Sicher, es gibt immer die Gefahr, dass man sich zu rasch zurücklehnt. Dass man zu rasch einverstanden ist mit seinen vermeintlichen Schwächen. Möglicherweise macht man durch die Berufung auf die Selbstbeschränkung aus einer Not eine Tugend. Allerdings ist das besser, als aus einer Not eine andere zu machen. Wie jener Mensch, der an der Unfrei-heit leidet, weder Flügel noch Schwimmhäute zu haben, und der daher an den Gestaden des Meeres oder im Hochge-birge stehenbleibt, sich vor Sehnsucht nach den nicht vorhandenen Fähigkeiten verzehrt und darüber immer kläglicher wird.

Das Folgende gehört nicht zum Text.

@[simp] theorem State.forgetBranches_launch (s : State) (v : Word) : (s.forgetBranches v).launch = s.launch := rfl
@[simp] theorem State.forgetBranches_xs (s : State) (v : Word) : (s.forgetBranches v).xs = s.xs := rfl
@[simp] theorem State.forgetBranches_pc (s : State) (v : Word) : (s.forgetBranches v).pc = s.pc := rfl
@[simp] theorem State.forgetBranches_el (s : State) (v : Word) : (s.forgetBranches v).el = s.el := rfl
@[simp] theorem State.forgetBranches_pan (s : State) (v : Word) : (s.forgetBranches v).pan = s.pan := rfl
@[simp] theorem State.forgetBranches_regs (s : State) (v : Word) : (s.forgetBranches v).regs = s.regs := rfl
@[simp] theorem State.forgetBranches_pendingRegs (s : State) (v : Word) : (s.forgetBranches v).pendingRegs = s.pendingRegs := rfl
@[simp] theorem State.forgetBranches_par (s : State) (v : Word) : (s.forgetBranches v).par = s.par := rfl
@[simp] theorem State.forgetBranches_parStale (s : State) (v : Word) : (s.forgetBranches v).parStale = s.parStale := rfl
@[simp] theorem State.forgetBranches_mem (s : State) (v : Word) : (s.forgetBranches v).mem = s.mem := rfl
@[simp] theorem State.forgetBranches_pendingWrites (s : State) (v : Word) : (s.forgetBranches v).pendingWrites = s.pendingWrites := rfl
@[simp] theorem State.forgetBranches_softAccesses (s : State) (v : Word) : (s.forgetBranches v).softAccesses = s.softAccesses := rfl
@[simp] theorem State.forgetBranches_tableReads (s : State) (v : Word) : (s.forgetBranches v).tableReads = s.tableReads := rfl
@[simp] theorem State.forgetBranches_tlb (s : State) (v : Word) : (s.forgetBranches v).tlb = s.tlb := rfl
@[simp] theorem State.forgetBranches_executed (s : State) (v : Word) : (s.forgetBranches v).executed = s.executed := rfl
@[simp] theorem State.forgetBranches_branches (s : State) (v : Word) : (s.forgetBranches v).branches = s.branches.filter fun b => b.1 != v.toNat := rfl
@[simp] theorem State.forgetBranches_inputs (s : State) (v : Word) : (s.forgetBranches v).inputs = s.inputs := rfl
@[simp] theorem State.forgetBranches_output (s : State) (v : Word) : (s.forgetBranches v).output = s.output := rfl
@[simp] theorem State.forgetBranches_draws (s : State) (v : Word) : (s.forgetBranches v).draws = s.draws := rfl

@[simp] theorem State.setX_launch (s : State) (t : Fin 31) (v : Word) : (s.setX t v).launch = s.launch := rfl
@[simp] theorem State.setX_xs (s : State) (t : Fin 31) (v : Word) : (s.setX t v).xs = s.xs.set t v := rfl
@[simp] theorem State.setX_pc (s : State) (t : Fin 31) (v : Word) : (s.setX t v).pc = s.pc := rfl
@[simp] theorem State.setX_el (s : State) (t : Fin 31) (v : Word) : (s.setX t v).el = s.el := rfl
@[simp] theorem State.setX_pan (s : State) (t : Fin 31) (v : Word) : (s.setX t v).pan = s.pan := rfl
@[simp] theorem State.setX_regs (s : State) (t : Fin 31) (v : Word) : (s.setX t v).regs = s.regs := rfl
@[simp] theorem State.setX_pendingRegs (s : State) (t : Fin 31) (v : Word) : (s.setX t v).pendingRegs = s.pendingRegs := rfl
@[simp] theorem State.setX_par (s : State) (t : Fin 31) (v : Word) : (s.setX t v).par = s.par := rfl
@[simp] theorem State.setX_parStale (s : State) (t : Fin 31) (v : Word) : (s.setX t v).parStale = s.parStale := rfl
@[simp] theorem State.setX_mem (s : State) (t : Fin 31) (v : Word) : (s.setX t v).mem = s.mem := rfl
@[simp] theorem State.setX_pendingWrites (s : State) (t : Fin 31) (v : Word) : (s.setX t v).pendingWrites = s.pendingWrites := rfl
@[simp] theorem State.setX_softAccesses (s : State) (t : Fin 31) (v : Word) : (s.setX t v).softAccesses = s.softAccesses := rfl
@[simp] theorem State.setX_tableReads (s : State) (t : Fin 31) (v : Word) : (s.setX t v).tableReads = s.tableReads := rfl
@[simp] theorem State.setX_tlb (s : State) (t : Fin 31) (v : Word) : (s.setX t v).tlb = s.tlb := rfl
@[simp] theorem State.setX_executed (s : State) (t : Fin 31) (v : Word) : (s.setX t v).executed = s.executed := rfl
@[simp] theorem State.setX_branches (s : State) (t : Fin 31) (v : Word) : (s.setX t v).branches = s.branches := rfl
@[simp] theorem State.setX_inputs (s : State) (t : Fin 31) (v : Word) : (s.setX t v).inputs = s.inputs := rfl
@[simp] theorem State.setX_output (s : State) (t : Fin 31) (v : Word) : (s.setX t v).output = s.output := rfl
@[simp] theorem State.setX_draws (s : State) (t : Fin 31) (v : Word) : (s.setX t v).draws = s.draws := rfl

@[simp] theorem State.placeWord_launch (s : State) (k : Nat) (bs : List Byte) : (s.placeWord k bs).launch = s.launch := rfl
@[simp] theorem State.placeWord_xs (s : State) (k : Nat) (bs : List Byte) : (s.placeWord k bs).xs = s.xs := rfl
@[simp] theorem State.placeWord_pc (s : State) (k : Nat) (bs : List Byte) : (s.placeWord k bs).pc = s.pc := rfl
@[simp] theorem State.placeWord_el (s : State) (k : Nat) (bs : List Byte) : (s.placeWord k bs).el = s.el := rfl
@[simp] theorem State.placeWord_pan (s : State) (k : Nat) (bs : List Byte) : (s.placeWord k bs).pan = s.pan := rfl
@[simp] theorem State.placeWord_regs (s : State) (k : Nat) (bs : List Byte) : (s.placeWord k bs).regs = s.regs := rfl
@[simp] theorem State.placeWord_pendingRegs (s : State) (k : Nat) (bs : List Byte) : (s.placeWord k bs).pendingRegs = s.pendingRegs := rfl
@[simp] theorem State.placeWord_par (s : State) (k : Nat) (bs : List Byte) : (s.placeWord k bs).par = s.par := rfl
@[simp] theorem State.placeWord_parStale (s : State) (k : Nat) (bs : List Byte) : (s.placeWord k bs).parStale = s.parStale := rfl
@[simp] theorem State.placeWord_mem (s : State) (k : Nat) (bs : List Byte) : (s.placeWord k bs).mem = storeBytes s.mem k bs := rfl
@[simp] theorem State.placeWord_pendingWrites (s : State) (k : Nat) (bs : List Byte) : (s.placeWord k bs).pendingWrites = s.pendingWrites.filter fun w => !w.overlaps k 4 := rfl
@[simp] theorem State.placeWord_softAccesses (s : State) (k : Nat) (bs : List Byte) : (s.placeWord k bs).softAccesses = s.softAccesses.filter fun a => !a.overlaps k 4 := rfl
@[simp] theorem State.placeWord_tableReads (s : State) (k : Nat) (bs : List Byte) : (s.placeWord k bs).tableReads = s.tableReads := rfl
@[simp] theorem State.placeWord_tlb (s : State) (k : Nat) (bs : List Byte) : (s.placeWord k bs).tlb = s.tlb := rfl
@[simp] theorem State.placeWord_executed (s : State) (k : Nat) (bs : List Byte) : (s.placeWord k bs).executed = s.executed := rfl
@[simp] theorem State.placeWord_branches (s : State) (k : Nat) (bs : List Byte) : (s.placeWord k bs).branches = s.branches := rfl
@[simp] theorem State.placeWord_inputs (s : State) (k : Nat) (bs : List Byte) : (s.placeWord k bs).inputs = s.inputs := rfl
@[simp] theorem State.placeWord_output (s : State) (k : Nat) (bs : List Byte) : (s.placeWord k bs).output = s.output := rfl
@[simp] theorem State.placeWord_draws (s : State) (k : Nat) (bs : List Byte) : (s.placeWord k bs).draws = s.draws := rfl

@[simp] theorem State.withMem_launch (s : State) (m : List Host.Cell) : (s.withMem m).launch = s.launch := rfl
@[simp] theorem State.withMem_xs (s : State) (m : List Host.Cell) : (s.withMem m).xs = s.xs := rfl
@[simp] theorem State.withMem_pc (s : State) (m : List Host.Cell) : (s.withMem m).pc = s.pc := rfl
@[simp] theorem State.withMem_el (s : State) (m : List Host.Cell) : (s.withMem m).el = s.el := rfl
@[simp] theorem State.withMem_pan (s : State) (m : List Host.Cell) : (s.withMem m).pan = s.pan := rfl
@[simp] theorem State.withMem_regs (s : State) (m : List Host.Cell) : (s.withMem m).regs = s.regs := rfl
@[simp] theorem State.withMem_pendingRegs (s : State) (m : List Host.Cell) : (s.withMem m).pendingRegs = s.pendingRegs := rfl
@[simp] theorem State.withMem_par (s : State) (m : List Host.Cell) : (s.withMem m).par = s.par := rfl
@[simp] theorem State.withMem_parStale (s : State) (m : List Host.Cell) : (s.withMem m).parStale = s.parStale := rfl
@[simp] theorem State.withMem_mem (s : State) (m : List Host.Cell) : (s.withMem m).mem = m := rfl
@[simp] theorem State.withMem_pendingWrites (s : State) (m : List Host.Cell) : (s.withMem m).pendingWrites = s.pendingWrites := rfl
@[simp] theorem State.withMem_softAccesses (s : State) (m : List Host.Cell) : (s.withMem m).softAccesses = s.softAccesses := rfl
@[simp] theorem State.withMem_tableReads (s : State) (m : List Host.Cell) : (s.withMem m).tableReads = s.tableReads := rfl
@[simp] theorem State.withMem_tlb (s : State) (m : List Host.Cell) : (s.withMem m).tlb = s.tlb := rfl
@[simp] theorem State.withMem_executed (s : State) (m : List Host.Cell) : (s.withMem m).executed = s.executed := rfl
@[simp] theorem State.withMem_branches (s : State) (m : List Host.Cell) : (s.withMem m).branches = s.branches := rfl
@[simp] theorem State.withMem_inputs (s : State) (m : List Host.Cell) : (s.withMem m).inputs = s.inputs := rfl
@[simp] theorem State.withMem_output (s : State) (m : List Host.Cell) : (s.withMem m).output = s.output := rfl
@[simp] theorem State.withMem_draws (s : State) (m : List Host.Cell) : (s.withMem m).draws = s.draws := rfl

Wenn ich es mir richtig überlege: es ist doch ein schöner Vorgang, die Not in eine Tugend zu verwandeln! Sonst wären weder Flugzeuge noch U-Boote erfunden worden. Entscheidend sind die Schlussfolgerungen. Ein Mensch, der akzeptiert, nicht wie ein Adler fliegen und nicht wie ein Wal schwimmen zu können, macht aus dieser naturgegebenen Einschränkung – man mag das Not nennen – dann eine Tugend, wenn er sich auf das konzentriert, was er sein kann: nämlich ein ingeniöser Erfinder von Maschinen und Vorrichtungen. Nur der Mensch nutzt seine Freiheit, der im Hochgebirge dem Adler zwar sehnsüchtig nachschaut, dann aber zurück ins Tal geht, dort unten eine Flugmaschine konstruiert, um später wieder auf einen Gipfel zu stapfen und zu versuchen, wie weit er mit ihr kommt. Wobei mir der Mensch am sympathischsten wäre, der nicht gleich den höchsten Gipfel für den Jungfernflug wählte. Denn die Wahl eines niedrigeren Berges würde bedeuten, dass er seine Freiheit mit Geschick und Klugheit verwaltet.

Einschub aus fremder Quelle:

-- ==== Sys2Proof/Tests/Slice0.lean ====
section
/-! SUPPORT. Tests: expected results from spec/95_test_vectors.md or worked out by hand from the rules; and for every
statement that has hypotheses a state that meets them. -/

namespace Sys2Proof.Tests

set_option Elab.async false

open Sys2Proof.Machine

/-! ### States (programs P1 and P4 of spec/95_test_vectors.md) -/

/-- The premises of the vectors: CheckPerms the identity, faults reported, FEAT_THE absent. -/
def launch : Launch :=
  { Launch.atReset with
    checkPermsIdentity := true, atFaults := .report, featThe := false, paSize := 48
    tnszOutOfRange := .refuse, s2InputOutOfRange := .refuse, oneRangeVa := .refuse }

/-- 8-byte values in memory. -/
def mem8 (sp : Space) (l : List (Nat × Nat)) : List Host.Cell :=
  l.foldr (fun p m => storeBytes m (memKey sp p.1) (bytesOfDesc false 8 p.2)) []

/-- The tables of P1. -/
def tables : List (Nat × Nat) :=
  [(0x80000008, 0x80001003), (0x80000010, 0x80000001), (0x80001008, 0x80002003), (0x80002018, 0x90005003)]

/-- The tables of P4. -/
def tables2 : List (Nat × Nat) :=
  [(0x100000010, 0xC0000001), (0xC0000008, 0x80001003), (0xC0001008, 0x80002003), (0xC0002018, 0x90005003)]

/-- The attributes that table lookups have at reset. -/
def tableMem : Attrs := .normal .nonCacheable .nonCacheable .nonShareable none none

/-- A Block descriptor given by value, so that nothing of it is free. -/
def leaf : LeafDesc := ⟨0x80000000, tableMem, 0, .nonSecure, false, false, false, false, false⟩

/-- A Non-secure context of P1, at a level, with this value in X0 and X3. -/
def p1 (el : EL) (x : Word) : State :=
  { State.reset with
    launch := launch, el := el, xs := ((Vector.replicate 31 0).set 0 x).set 3 x
    mem := mem8 .nonSecure tables
    regs :=
      { SysRegs.atReset with
        scrEl3 := ⟨false, true⟩, sctlrEl1 := ⟨true, false, false⟩
        ttbr0El1 := ⟨0x80000000, 0, 0⟩, tcrEl1 := { Tcr.zero with t0sz := 25 }
        sctlrEl2 := ⟨true, false, false⟩
        ttbr0El2 := ⟨0x80000000, 0, 0⟩, tcrEl2 := { Tcr.zero with t0sz := 25 }
        sctlrEl3 := ⟨true, false, false⟩
        ttbr0El3 := ⟨0x80000000, 0, 0⟩, tcrEl3 := { Tcr.zero with t0sz := 25 } } }

/-- P1 with EL2 not enabled. -/
def p1NoEl2 (el : EL) (x : Word) : State :=
  { p1 el x with
    regs := { (p1 el x).regs with
      unnamed := { SysRegs.atReset.unnamed with el2EnabledSecure := false, el2EnabledNonSecure := false } } }

/-- P1 in Root space, for EL3. -/
def p1Root (x : Word) : State := { p1 .el3 x with mem := mem8 .root tables }

/-- P4: two stages, at EL2. The stage 2 Block is given by value: its attributes are these. -/
def p4 (x : Word) (attrs : Attrs := tableMem) : State :=
  { p1 .el2 x with
    launch := { launch with
      descRows := [⟨.vmsav8, .s2, 0xC0000001, .block { leaf with oab := 0xC0000000, attrs := attrs }⟩] }
    mem := mem8 .nonSecure tables2
    regs := { (p1 .el2 x).regs with
      hcrEl2 := ⟨true, false, false, false⟩
      vtcrEl2 := { SysRegs.atReset.vtcrEl2 with t0sz := 24, sl0 := 1 }
      vttbrEl2 := ⟨0x100000000, 0, 0⟩ } }

/-- All stages disabled, at a level. -/
def flat (el : EL) (x : Word) : State := { State.reset with el := el, xs := Vector.replicate 31 x }

/-- The same with the launch of the vectors and a Security state below EL3. -/
def flatNs (el : EL) (x : Word) : State :=
  { flat el x with launch := launch, regs := { SysRegs.atReset with scrEl3 := ⟨false, true⟩ } }

/-- PAR_EL1.PA of an outcome that reports a result. -/
def paOf (o : Host.Outcome State Fault Refusal) : Option PAddr :=
  match o with
  | .next t => (match t.par.body with
    | .result pa _ _ => some pa
    | .report _ => none)
  | _ => none

/-- PAR_EL1.F of an outcome. -/
def fOf (o : Host.Outcome State Fault Refusal) : Option Bool :=
  match o with
  | .next t => some t.par.f
  | _ => none

/-- The next state of an outcome, or the state it came from. -/
def nextOr (s : State) (o : Host.Outcome State Fault Refusal) : State :=
  match o with
  | .next t => t
  | _ => s

/-- The kind, level and stage of the fault of a translation. -/
def faultOf {α : Type} (x : Traced α) : Option (FaultKind × Int × Stage) :=
  match x.2 with
  | .mmu f => some (f.kind, f.level, f.stage)
  | _ => none

/-! ### Well-formedness: what the check refuses -/

/-- There is no X31 (G3). -/
theorem test_x31_is_ill_formed : (Instr.atS1E1R (.x 31)).wellFormed = false := by decide

theorem test_x30_and_xzr_are_well_formed :
    (Instr.atS1E1R (.x 30)).wellFormed = true ∧ (Instr.atS1E1R .zr).wellFormed = true := by decide

/-- `AT S12E1RP`: `<pan>` is not permitted (R131). -/
theorem test_s12e1rp_is_not_permitted : AtForm.panPermitted ⟨.s12, .e1, .read true⟩ = false := by decide

/-- `AT S12E2R` is a name of the grammar but not of the list (R132). -/
theorem test_s12e2r_is_not_listed : AtForm.listed ⟨.s12, .e2, .read false⟩ = false := by decide

/-! ### Decoding: words written out from the fields of R134 and the rows of R136 -/

theorem test_decode_s1e1r :
    decode 0b1101010100001_000_0111_1000_000_00000 = .ok (.atS1E1R (.x 0)) := by decide

theorem test_decode_s1e1w :
    decode 0b1101010100001_000_0111_1000_001_00001 = .ok (.atS1E1W (.x 1)) := by decide

theorem test_decode_s1e0r :
    decode 0b1101010100001_000_0111_1000_010_00010 = .ok (.atS1E0R (.x 2)) := by decide

theorem test_decode_s1e0w :
    decode 0b1101010100001_000_0111_1000_011_00011 = .ok (.atS1E0W (.x 3)) := by decide

theorem test_decode_s1e1rp :
    decode 0b1101010100001_000_0111_1001_000_00100 = .ok (.atS1E1RP (.x 4)) := by decide

theorem test_decode_s1e1wp :
    decode 0b1101010100001_000_0111_1001_001_00101 = .ok (.atS1E1WP (.x 5)) := by decide

theorem test_decode_s1e1a :
    decode 0b1101010100001_000_0111_1001_010_00110 = .ok (.atS1E1A (.x 6)) := by decide

theorem test_decode_s1e2r :
    decode 0b1101010100001_100_0111_1000_000_00111 = .ok (.atS1E2R (.x 7)) := by decide
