-- ==== Sys2Proof/Machine/LoadStore.lean ====
section
/-! DEFINITION. The loads and stores (40_load_store.md R200 to R206). -/

namespace Sys2Proof.Machine

/-! ## Loads -/

/-- LDA: `v <- Load(); A <- v; SetNZ(v)` (R200). -/
def execLda (m : Src) (s : State) : Host.Outcome State Fault Refusal :=
  .next (readInstr m 0 (fun v t => (t.setA v).setP (setNZ v t.p)) s)

/-- LDX: `v <- Load(); X <- v; SetNZ(v)` (R201). -/
def execLdx (m : Src) (s : State) : Host.Outcome State Fault Refusal :=
  .next (readInstr m 0 (fun v t => (t.setX v).setP (setNZ v t.p)) s)

/-- LDY: `v <- Load(); Y <- v; SetNZ(v)` (R202). -/
def execLdy (m : Src) (s : State) : Host.Outcome State Fault Refusal :=
  .next (readInstr m 0 (fun v t => (t.setY v).setP (setNZ v t.p)) s)

/-! ## Stores -/

/-- STA: `Store(A)` (R203). -/
def execSta (m : MemMode) (s : State) : Host.Outcome State Fault Refusal :=
  .next (storeInstr m s.a s)

/-- STX: `Store(X)` (R204). -/
def execStx (m : MemMode) (s : State) : Host.Outcome State Fault Refusal :=
  .next (storeInstr m s.x s)

/-- STY: `Store(Y)` (R205). -/
def execSty (m : MemMode) (s : State) : Host.Outcome State Fault Refusal :=
  .next (storeInstr m s.y s)

/-- STZ: `Store($00)` (R206). -/
def execStz (m : MemMode) (s : State) : Host.Outcome State Fault Refusal :=
  .next (storeInstr m 0#8 s)

end Sys2Proof.Machine
end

Lernen heisst, erst einmal von einer kleinen Kuppe zu springen. Um damit ein Gefühl für die Schwere der eigenen Existenz zu bekommen. Auch den Lernprozess würde ich als Freiheitsprozess sehen. Denn wer zu lernen bereit ist, hat vorher seine Unfähigkeit auf einem Gebiet erkannt und akzeptiert. Ich komme etwa gerade von einer mühsamen Sit-zung mit Mathematikern, Physikern und Ingenieuren, die ständig die kompliziertesten Energiebilanzen ausrechnen. Die sind Adler in ihrem Gebiet. Ich habe dort, wie so oft, mein eigenes Nichtwissen erlebt und vorgeführt bekommen. Das gehört zu meiner Arbeit als Reporter. Doch empfinde ich mein Nichtwissen nicht als Freiheitsbeschränkung. Ich kann ja fragen, immer wieder nachfragen. Ich habe die Freiheit zu lernen, weil ich erkannt und akzeptiert habe, was ich nicht kann. So gesehen, gilt das Zitat von Helvétius für viele Gebiete.

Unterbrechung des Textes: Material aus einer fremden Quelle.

/-- PLA, PLX, PLY and PLP (R230 to R233): S rises by one, modulo 256, and the stack byte there is pulled; PLP takes the
flags from bits 7, 6, 3, 2, 1 and 0. -/
def Obligations.PullResults : Prop :=
  ∀ s : State,
    let v := s.byteAt (s.bankOf (stackAddr (s.sp + 1)) false) (256 + (s.sp + 1).toNat)
    let nz := { s.p with n := v.getLsbD 7, z := v == 0#8 }
    let r := { s.regs with sp := s.sp + 1 }
    (∃ t, exec .pla s = .next t ∧ t.regs = { r with a := v, p := nz } ∧ QuietFrame (s.pc + 1) 4 s t)
    ∧ (∃ t, exec .plx s = .next t ∧ t.regs = { r with x := v, p := nz } ∧ QuietFrame (s.pc + 1) 4 s t)
    ∧ (∃ t, exec .ply s = .next t ∧ t.regs = { r with y := v, p := nz } ∧ QuietFrame (s.pc + 1) 4 s t)
    ∧ (∃ t, exec .plp s = .next t ∧ QuietFrame (s.pc + 1) 4 s t
        ∧ t.regs = { r with p :=
            ⟨v.getLsbD 7, v.getLsbD 6, v.getLsbD 3, v.getLsbD 2, v.getLsbD 1, v.getLsbD 0⟩ })
    ∧ encode .pla = [0x68] ∧ encode .plp = [0x28] ∧ encode .plx = [0xFA] ∧ encode .ply = [0x7A]

/-! ## Arithmetic (42_arithmetic.md) -/

/-- ADC: binary (R250) when D is 0, decimal (R252) when it is 1; one more cycle in decimal mode. -/
def Obligations.AdcResult : Prop :=
  ∀ (m : Src) (s : State),
    let v := (load m s).value
    let c := s.p.c.toNat
    (s.p.d = false →
      let t := s.a.toNat + v.toNat + c
      let r := BitVec.ofNat 8 t
      ∃ u, exec (.adc m) s = .next u ∧ ReadFrame m 0 s u
        ∧ u.regs = { s.regs with a := r, p := { s.p with
            n := r.getLsbD 7, v := (s.a ^^^ r) &&& (v ^^^ r) &&& 0x80#8 != 0#8, z := r == 0#8, c := decide (t > 255) } })
    ∧ (s.p.d = true →
      let al0 := (s.a &&& 0x0F#8).toNat + (v &&& 0x0F#8).toNat + c
      let al := if al0 ≥ 0x0A then (al0 + 6) % 16 + 0x10 else al0
      let sum : Int := (s.a &&& 0xF0#8).toInt + (v &&& 0xF0#8).toInt + al
      let t0 := (s.a &&& 0xF0#8).toNat + (v &&& 0xF0#8).toNat + al
      let t := if t0 ≥ 0xA0 then t0 + 0x60 else t0
      let r := BitVec.ofNat 8 t
      ∃ u, exec (.adc m) s = .next u ∧ ReadFrame m 1 s u
        ∧ u.regs = { s.regs with a := r, p := { s.p with
            n := r.getLsbD 7, v := decide (sum < -128) || decide (sum > 127), z := r == 0#8, c := decide (t ≥ 0x100) } })
    ∧ (∀ (zz : Byte) (w : Addr), HasOpcodes .adc (accModes zz w) [0x69, 0x65, 0x75, 0x6D, 0x7D, 0x79, 0x61, 0x71, 0x72])

/-- SBC: binary (R251) when D is 0, decimal (R253) when it is 1, with the binary C and V in both; one more cycle in
decimal mode. -/
def Obligations.SbcResult : Prop :=
  ∀ (m : Src) (s : State),
    let v := (load m s).value
    let c : Int := s.p.c.toNat
    let t : Int := s.a.toNat - v.toNat - (1 - c)
    let r := BitVec.ofInt 8 t
    let ovf := (s.a ^^^ v) &&& (s.a ^^^ r) &&& 0x80#8 != 0#8
    (s.p.d = false →
      ∃ u, exec (.sbc m) s = .next u ∧ ReadFrame m 0 s u
        ∧ u.regs = { s.regs with a := r, p := { s.p with
            n := r.getLsbD 7, v := ovf, z := r == 0#8, c := decide (t ≥ 0) } })
    ∧ (s.p.d = true →
      let al : Int := (s.a &&& 0x0F#8).toNat - (v &&& 0x0F#8).toNat + c - 1
      let t1 := if t < 0 then t - 0x60 else t
      let d := BitVec.ofInt 8 (if al < 0 then t1 - 6 else t1)
      ∃ u, exec (.sbc m) s = .next u ∧ ReadFrame m 1 s u
        ∧ u.regs = { s.regs with a := d, p := { s.p with
            n := d.getLsbD 7, v := ovf, z := d == 0#8, c := decide (t ≥ 0) } })
    ∧ (∀ (zz : Byte) (w : Addr), HasOpcodes .sbc (accModes zz w) [0xE9, 0xE5, 0xF5, 0xED, 0xFD, 0xF9, 0xE1, 0xF1, 0xF2])

/-- Overflow is signed overflow (R254): in binary addition, and in subtraction in either mode, V is 1 exactly when the
signed result lies outside −128..+127. -/
def Obligations.OverflowIsSigned : Prop :=
  ∀ (m : Src) (s : State),
    let v := (load m s).value
    (s.p.d = false → ∃ t, exec (.adc m) s = .next t
      ∧ t.p.v = decide (s.a.toInt + v.toInt + s.p.c.toNat < -128 ∨ s.a.toInt + v.toInt + s.p.c.toNat > 127))
    ∧ (∃ t, exec (.sbc m) s = .next t
      ∧ t.p.v = decide (s.a.toInt - v.toInt - (1 - s.p.c.toNat) < -128 ∨ s.a.toInt - v.toInt - (1 - s.p.c.toNat) > 127))

/-- On packed BCD operands decimal ADC and SBC are addition and subtraction of two-digit numbers modulo 100, with C the
decimal carry and not-borrow (R252, R253). -/
def Obligations.DecimalModeOnBcd : Prop :=
  ∀ (m : Src) (s : State),
    let v := (load m s).value
    let bcd := fun b : Byte => b.toNat % 16 < 10 ∧ b.toNat / 16 < 10
    let val := fun b : Byte => b.toNat / 16 * 10 + b.toNat % 16
    let c := s.p.c.toNat
    s.p.d = true → bcd s.a → bcd v →
    (∃ t, exec (.adc m) s = .next t ∧ bcd t.a ∧ val t.a = (val s.a + val v + c) % 100
      ∧ t.p.c = decide (val s.a + val v + c ≥ 100))
    ∧ (∃ t, exec (.sbc m) s = .next t ∧ bcd t.a ∧ val t.a = (val s.a + 100 + c - val v - 1) % 100
      ∧ t.p.c = decide (val s.a + c ≥ val v + 1))

/-- CMP, CPX and CPY (R255, R256, R257): C the unsigned not-less, Z equality, N bit 7 of the difference; V and every
register stay. -/
def Obligations.CompareResults : Prop :=
  ∀ (m : Src) (s : State),
    let v := (load m s).value
    let cmp := fun r : Byte => { s.p with n := (r - v).getLsbD 7, z := r == v, c := decide (v.toNat ≤ r.toNat) }
    (∃ t, exec (.cmp m) s = .next t ∧ t.regs = { s.regs with p := cmp s.a } ∧ ReadFrame m 0 s t)
    ∧ (∃ t, exec (.cpx m) s = .next t ∧ t.regs = { s.regs with p := cmp s.x } ∧ ReadFrame m 0 s t)
    ∧ (∃ t, exec (.cpy m) s = .next t ∧ t.regs = { s.regs with p := cmp s.y } ∧ ReadFrame m 0 s t)
    ∧ (∀ (zz : Byte) (w : Addr),
      HasOpcodes .cmp (accModes zz w) [0xC9, 0xC5, 0xD5, 0xCD, 0xDD, 0xD9, 0xC1, 0xD1, 0xD2]
      ∧ HasOpcodes .cpx [.imm zz, .mem (.zp zz), .mem (.abs w)] [0xE0, 0xE4, 0xEC]
      ∧ HasOpcodes .cpy [.imm zz, .mem (.zp zz), .mem (.abs w)] [0xC0, 0xC4, 0xCC])

/-- INC and DEC (R258, R259): one more or less, modulo 256, in A or in memory; N and Z follow the result. The memory form
reads its target once and writes it once. INX, INY, DEX and DEY (R260 to R263) do the same to X and Y. -/
def Obligations.IncDecResults : Prop :=
  ∀ (m : RmwMode) (s : State),
    let nz := fun v : Byte => { s.p with n := v.getLsbD 7, z := v == 0#8 }
    (m = .acc →
      (∃ t, exec (.inc m) s = .next t ∧ t.regs = { s.regs with a := s.a + 1, p := nz (s.a + 1) }
        ∧ QuietFrame (s.pc + 1) 2 s t)
      ∧ (∃ t, exec (.dec m) s = .next t ∧ t.regs = { s.regs with a := s.a - 1, p := nz (s.a - 1) }
        ∧ QuietFrame (s.pc + 1) 2 s t))
    ∧ (∀ mm, rmwMemMode m = some mm →
      let q := (resolve mm s).addr
      let v := (busRead q s).1
      let k := incCycles m (resolve mm s).crossed
      (∃ t, exec (.inc m) s = .next t ∧ t.regs = { s.regs with p := nz (v + 1) }
        ∧ ModifyFrame q (v + 1) (s.pc + rmwLength m) k s t)
      ∧ (∃ t, exec (.dec m) s = .next t ∧ t.regs = { s.regs with p := nz (v - 1) }
        ∧ ModifyFrame q (v - 1) (s.pc + rmwLength m) k s t))
    ∧ (∃ t, exec .inx s = .next t ∧ t.regs = { s.regs with x := s.x + 1, p := nz (s.x + 1) } ∧ QuietFrame (s.pc + 1) 2 s t)
    ∧ (∃ t, exec .iny s = .next t ∧ t.regs = { s.regs with y := s.y + 1, p := nz (s.y + 1) } ∧ QuietFrame (s.pc + 1) 2 s t)
    ∧ (∃ t, exec .dex s = .next t ∧ t.regs = { s.regs with x := s.x - 1, p := nz (s.x - 1) } ∧ QuietFrame (s.pc + 1) 2 s t)
    ∧ (∃ t, exec .dey s = .next t ∧ t.regs = { s.regs with y := s.y - 1, p := nz (s.y - 1) } ∧ QuietFrame (s.pc + 1) 2 s t)
    ∧ (∀ (zz : Byte) (w : Addr), HasOpcodes .inc (rmwModes zz w) [0x1A, 0xE6, 0xF6, 0xEE, 0xFE]
      ∧ HasOpcodes .dec (rmwModes zz w) [0x3A, 0xC6, 0xD6, 0xCE, 0xDE])
    ∧ encode .inx = [0xE8] ∧ encode .iny = [0xC8] ∧ encode .dex = [0xCA] ∧ encode .dey = [0x88]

Dädalus verschaffte sich Freiheit, indem er sich Flügel baute und von Kreta floh, wo ihn König Minos festgehalten hatte. Die Flucht gelang ihm, weil er seine Fähigkeiten als Ingenieur einsetzte. Sicher, er scheiterte tragisch, weil er bei der Flucht seinen Sohn Ikarus verlor. Es lässt sich erahnen, dass Dädalus der Ingenieur nicht mehr glücklich wird, weil Dädalus der Vater zutiefst am Boden zerstört ist. Sein Sohn hatte das gefährliche Zuviel an Freiheit nicht erkannt, er hatte nicht Mass gehalten: im Mythos kommt Ikarus der Sonne zu nahe, weil er dem klugen Rat seines Vaters nicht folgte. Er stürzte auf der Flucht ab, weil er sich nicht selbst beschränkte.

Die richtige Flughöhe zu finden, darin liegt die Freiheit.»

RALF HOPPE, geboren 1959, ist Redaktor beim Magazin «Spiegel».